Young men and women visiting each other in a dorm will hardly be viewed as an “intimate revolution” when college begins this fall for millions of American students. But not all that long ago, co-ed dorms were viewed as a dramatic, and even a potentially dangerous, innovation. A November 1970 issue of LIFE magazine detailed the novel experiment as enacted by Oberlin College in Ohio — then in its second year of co-ed dorms and 24-hour visiting between men and women. LIFE’s managing editor at the time, Ralph Graves, knew what was coming when the piece published:

“This week’s cover of a boy and girl living in a co-ed dorm at Oberlin College will, I know from experience, bring anguished letters from some readers,” he wrote. “Although co-ed dorms are a major phenomenon on the American campus … some readers will protest that we are ‘celebrating’ or ‘endorsing’ or ‘glorifying’ a controversial situation by putting it on LIFE’s cover.”

Nothing in the piece explicitly demonstrates LIFE’s support for co-ed living. But the photographs depict a kind of ease and camaraderie within the co-ed dorms that suggest a definite uptick in quality of life for the beneficiaries of Oberlin’s new system. The shared living space bred a communal spirit, rather than promiscuity, according to men and women quoted in LIFE.

“You gain so many brothers,” said one sophomore woman. “Platonic relationships come so easily.” Freshman David Jensen, meanwhile, noted with surprise that he found himself “taking [his women classmates] more for granted as people, something I’d never done before.”
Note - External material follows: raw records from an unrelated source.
/-- The check of all 4096 sentinels: `bad` lists those not read clean (R449). -/
def sentinelCheck (bad : List SentinelRead) (us : Nat) (s : State) : State :=
  let thr := max 1 (s.get PWR_SENT_CTRL_ce_thr)
  let fails := bad.filter fun r => decide (r.bank < 4096) && (r.uncorrectable || r.differs || decide (thr ≤ r.symbols))
  let s1 := forEach fails sentinelFailed s
  (((s1.put PWR_SENT_STATUS_checked 1).put PWR_SENT_STATUS_failed (min 4096 fails.length)).put PWR_SENT_STATUS_us (min 0xFFFF us)).cause
    Cause.PWR_sentinel_done

/-- Steps 1 to 3 of a RETENTION exit (R439, R446, R449).  For SAFE or COLD only step 1 runs and the dies stay in self-refresh. -/
def retentionExit (outcomes : List TrainOutcome) (bad : List SentinelRead) (us : Nat) (s : State) : State :=
  match s.modes.inflight with
  | some t =>
    if t.source ≠ Mode.retention || (t.req.target = Mode.service && t.step ≠ 1) || (t.req.target ≠ Mode.service && t.step ≠ 0) then s
    else
      let s0 := s.setCross ((s.cross + (s.ticks - s.modes.stopTick)) % Config.crossWrap)
      let s1 := if s0.flag CFG_STATUS_ref_valid && s0.reg CFG_CRC != s0.reg CFG_CRC_REF then s0.cause Cause.OTP_cfg_drift else s0
      if t.req.target = Mode.service then
        let s2 := forEach (List.range 16) leaveSelfRefresh s1
        let s3 := forEach (outcomes.filter fun o => decide (o.hc < 128)) retrained s2
        let s4 := sentinelCheck bad us (thermStart s3)
        setStep 4 (forEach (List.range 16) unparkPort s4)
      else if t.req.target = Mode.safe then sleepEnd (goStep 5 s1)
      else sleepEnd (goStep 5 s1)
  | none => s

/-- The release that ends a RETENTION exit (R447). -/
def retentionRelease (s : State) : State :=
  match s.modes.inflight with
  | some t =>
    if t.req.target = Mode.service && t.source = Mode.retention && t.step = 4 then
      let s1 := { s.put GLB_PERIOD_PHASE_phase 0 with tt := { s.tt with stormAt := none } }.put TT_STATUS_live 0
      let s2 := forEach halfChannels (fun h s => s.modHc h fun x => { x with spent := [] }) s1
      let s3 := openIntake (sentinelWrite (s2.put LDG_STATUS_powered_down 0))
      modeFinish Mode.service (s3.setReg PWR_EXIT_TIME (BitVec.ofNat 32 (exitUs s)))
    else s
  | none => s

/-- MAINTENANCE ends once its passes have stopped; a swapped image goes back at a period boundary (R439). -/
def maintenanceExit (s : State) : State :=
  match s.modes.inflight with
  | some t =>
    if t.req.target = Mode.service && t.source = Mode.maintenance && s.test.run.isNone then
      if s.modes.swapped then
        (if s.commit.hw.contains .imageSwap then s else { s with commit := { s.commit with hw := s.commit.hw ++ [.imageSwap] } })
      else modeFinish Mode.service s
    else s
  | none => s

/-- The hardware commit of MAINTENANCE: its entry, or the swap back (R439). -/
def maintenanceCommit (swap : Bool) (s : State) : State :=
  match s.modes.inflight with
  | some t =>
    if t.req.target = Mode.maintenance then
      let s1 := if swap then imageSwap s else s
      modeFinish Mode.maintenance { s1 with modes := { s1.modes with swapped := swap } }
    else if t.source = Mode.maintenance && t.req.target = Mode.service && swap then
      let s1 := imageSwap s
      modeFinish Mode.service { s1 with modes := { s1.modes with swapped := false } }
    else s
  | none => s

/-! ### Supply excursions (R452 to R456) -/

/-- The lowest level of any rail in the excursion. -/
def noteLevel (rail mv : Nat) (s : State) : State :=
  let s1 := { s with pins := { s.pins with mv := s.pins.mv.ins rail mv } }
  { s1 with always := { s1.always with excursion := s1.always.excursion.map fun x => { x with minMv := min x.minMv mv } } }

/-- A rail falls below warning (R452, R454, R455). -/
def railBelow (rail mv : Nat) (s : State) : State :=
  let s1 := s.put PWR_SUPPLY_below (natSetBit (s.get PWR_SUPPLY_below) rail)
  let s2 := { s1 with pins := { s1.pins with recovered := natClearBit s1.pins.recovered rail } }
  let s3 := match s2.always.excursion with
    | some _ => s2
    | none => { s2 with always := { s2.always with excursion := some { first := rail, minMv := mv, deepest := s2.get PWR_SUPPLY_step, below := 0, start := s2.ticks } } }
  noteLevel rail mv (s3.put PWR_SUPPLY_restoring 0)

/-- A rail leaves the below-warning state. -/
def railAbove (rail : Nat) (s : State) : State :=
  { s with pins := { s.pins with atReset := natClearBit s.pins.atReset rail } }.put PWR_SUPPLY_below (natClearBit (s.get PWR_SUPPLY_below) rail)

/-- A rail crosses its recovery level (R454). -/
def railRecovery (rail : Nat) (above : Bool) (s : State) : State :=
  if above then { railAbove rail s with pins := { (railAbove rail s).pins with recovered := natSetBit s.pins.recovered rail } }
  else { s with pins := { s.pins with recovered := natClearBit s.pins.recovered rail } }.put PWR_SUPPLY_restoring 0

/-- The record of an excursion (R455). -/
def dipRecord (atReset : Bool) (x : Excursion) (s : State) : State :=
  let us := min 0xFFFF ((s.ticks - x.start) * 2 / 25)
  let w0 := 2 ^ 31 + boolNat atReset * 2 ^ 30 + min 7 x.deepest * 2 ^ 27 + x.first % 8 * 2 ^ 24 + min 0xFFF x.minMv
  let s1 := (s.setReg PWR_DIP0 (BitVec.ofNat 32 w0)).setReg PWR_DIP1 (BitVec.ofNat 32 (min 0xFFFF x.below * 2 ^ 16 + us))
  { s1.addSat PWR_DIP_CNT 1 with always := { s1.always with excursion := none } }

/-- An excursion ends with its last step undone (R455). -/
def excursionEnd (s : State) : State :=
  match s.always.excursion with
  | some x =>
    let s1 := dipRecord false x s
    s1.causeWith Cause.PWR_supply_dip (s1.reg PWR_DIP0).toNat
  | none => s

/-- What a shedding step does, and what its undoing does (R453, R454). -/
def shedEffect (n : Nat) (on : Bool) (s : State) : State :=
  match n with
  | 2 => s.putFlag LANE_LEDGER_STATUS_frozen on
  | 3 => showPause (s.put HC_ARB_PAUSE_supply (if on then 4 else 0))
  | 5 =>
    if on then
      forEach ((List.range 16).filter fun p => s.flag (PORT_CTRL_sheddable p)) (fun p s =>
        let s1 := (if s.stage p ≤ 1 then s else portFall p Fall.shed s).modPort p fun x => { x with shed := true }
        { s1 with modes := { s1.modes with held := natClearBit s1.modes.held p } }) s
    else forEach (List.range 16) (fun p s => s.modPort p fun x => { x with shed := false }) s
  | 6 => showPause (s.put HC_ARB_PAUSE_supply (if on then 8 else 4))
  | _ => s

/-- The next shedding step, by its hardware commit (R453). -/
def shedNext (s : State) : State :=
  let n := s.get PWR_SUPPLY_step
  if 6 ≤ n then s
  else
    let s1 := shedEffect (n + 1) true ((s.put PWR_SUPPLY_step (n + 1)).cause Cause.PWR_shed_step)
    { s1 with always := { s1.always with excursion := s1.always.excursion.map fun x => { x with deepest := max x.deepest (n + 1) } } }

/-- The last shedding step is undone, by its hardware commit (R454). -/
def shedUndo (s : State) : State :=
  let n := s.get PWR_SUPPLY_step
  if n = 0 then s
  else
    let s1 := shedEffect n false (s.put PWR_SUPPLY_step (n - 1))
    if n = 1 then excursionEnd (s1.put PWR_SUPPLY_restoring 0) else s1

/-- Every rail has stood above recovery for 100 µs: the first undo falls at this boundary (R454). -/
def restorationStart (s : State) : State :=
  if s.pins.recovered ≠ 63 || s.get PWR_SUPPLY_below ≠ 0 || s.flag PWR_SUPPLY_restoring then s
  else if s.get PWR_SUPPLY_step = 0 then excursionEnd s
  else
    let s1 := { s.put PWR_SUPPLY_restoring 1 with modes := { s.modes with undoTick := s.ticks } }
    { s1 with commit := { s1.commit with hwDue := s1.commit.hwDue ++ [.shedUndo] } }

/-- 16 crossings after the undo before (R454). -/
def undoNext (s : State) : State :=
  if s.flag PWR_SUPPLY_restoring && decide (1 ≤ s.get PWR_SUPPLY_step) && decide (s.modes.undoTick + 16 ≤ s.ticks) && !s.commit.hwDue.contains .shedUndo then
    { s with commit := { s.commit with hwDue := s.commit.hwDue ++ [.shedUndo] }, modes := { s.modes with undoTick := s.ticks } }
  else s

/-- At a boundary with a rail below warning a step is due; in RETENTION none is taken (R453, R457). -/
def supplyBoundary (s : State) : State :=
  if s.get PWR_SUPPLY_below = 0 then s
  else
    let s1 := { s with always := { s.always with excursion := s.always.excursion.map fun x => { x with below := x.below + 1 } } }
    if s.mode = Mode.retention || 6 ≤ s.get PWR_SUPPLY_step then s1
    else { s1 with commit := { s1.commit with hwDue := s1.commit.hwDue ++ [.shed] } }

end Sys2Proof.Machine
end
Self-consciousness about things like exposing one’s Medusan bedhead to members of the opposite sex first thing in the morning was evidently a non-issue, and grades remained stable.

Still, not everyone was pleased with the burgeoning co-ed experiment around the country. Nineteen-year-old Peter Jay Ehlendt, for example, “a veteran of a year’s residence in a mixed dorm at Michigan State University,” gladly moved into an apartment far from “the broads.”

“You couldn’t relax, or take to the halls in your skivvies,” he told LIFE of his time in a co-ed dorm. “You couldn’t swear or slop down a meal with the guys because there were always a bunch of girls hanging around.” Freshmen, he argued, couldn’t handle the overwhelming freedom that the living arrangements afforded them. There’s no discussion in the article, meanwhile, of whether gay men and women in wholly same-sex dorms might suffer a similar sexual vertigo upon being surrounded by constant temptation. (One might also assume, from these pictures, that there were no men or women of color on the Oberlin campus in 1970 — which is especially strange in light of the fact that Oberlin, founded by Presbyterian ministers in 1833, was the first American college to admit both women and African Americans.)

Half a century later, living-arrangement innovations in college life have broadened and deepened. Gender-neutral rooms at places like the California Institute of Technology, Clark University and the University of Pennsylvania allow male and female students to live together in the same rooms, as opposed to the Oberlin system depicted here that featured separate quarters for men and women within the same dorm, while students who identify outside of “traditional” parameters (LGBT youth, for example) increasingly find safe and welcoming environments on campuses around the country.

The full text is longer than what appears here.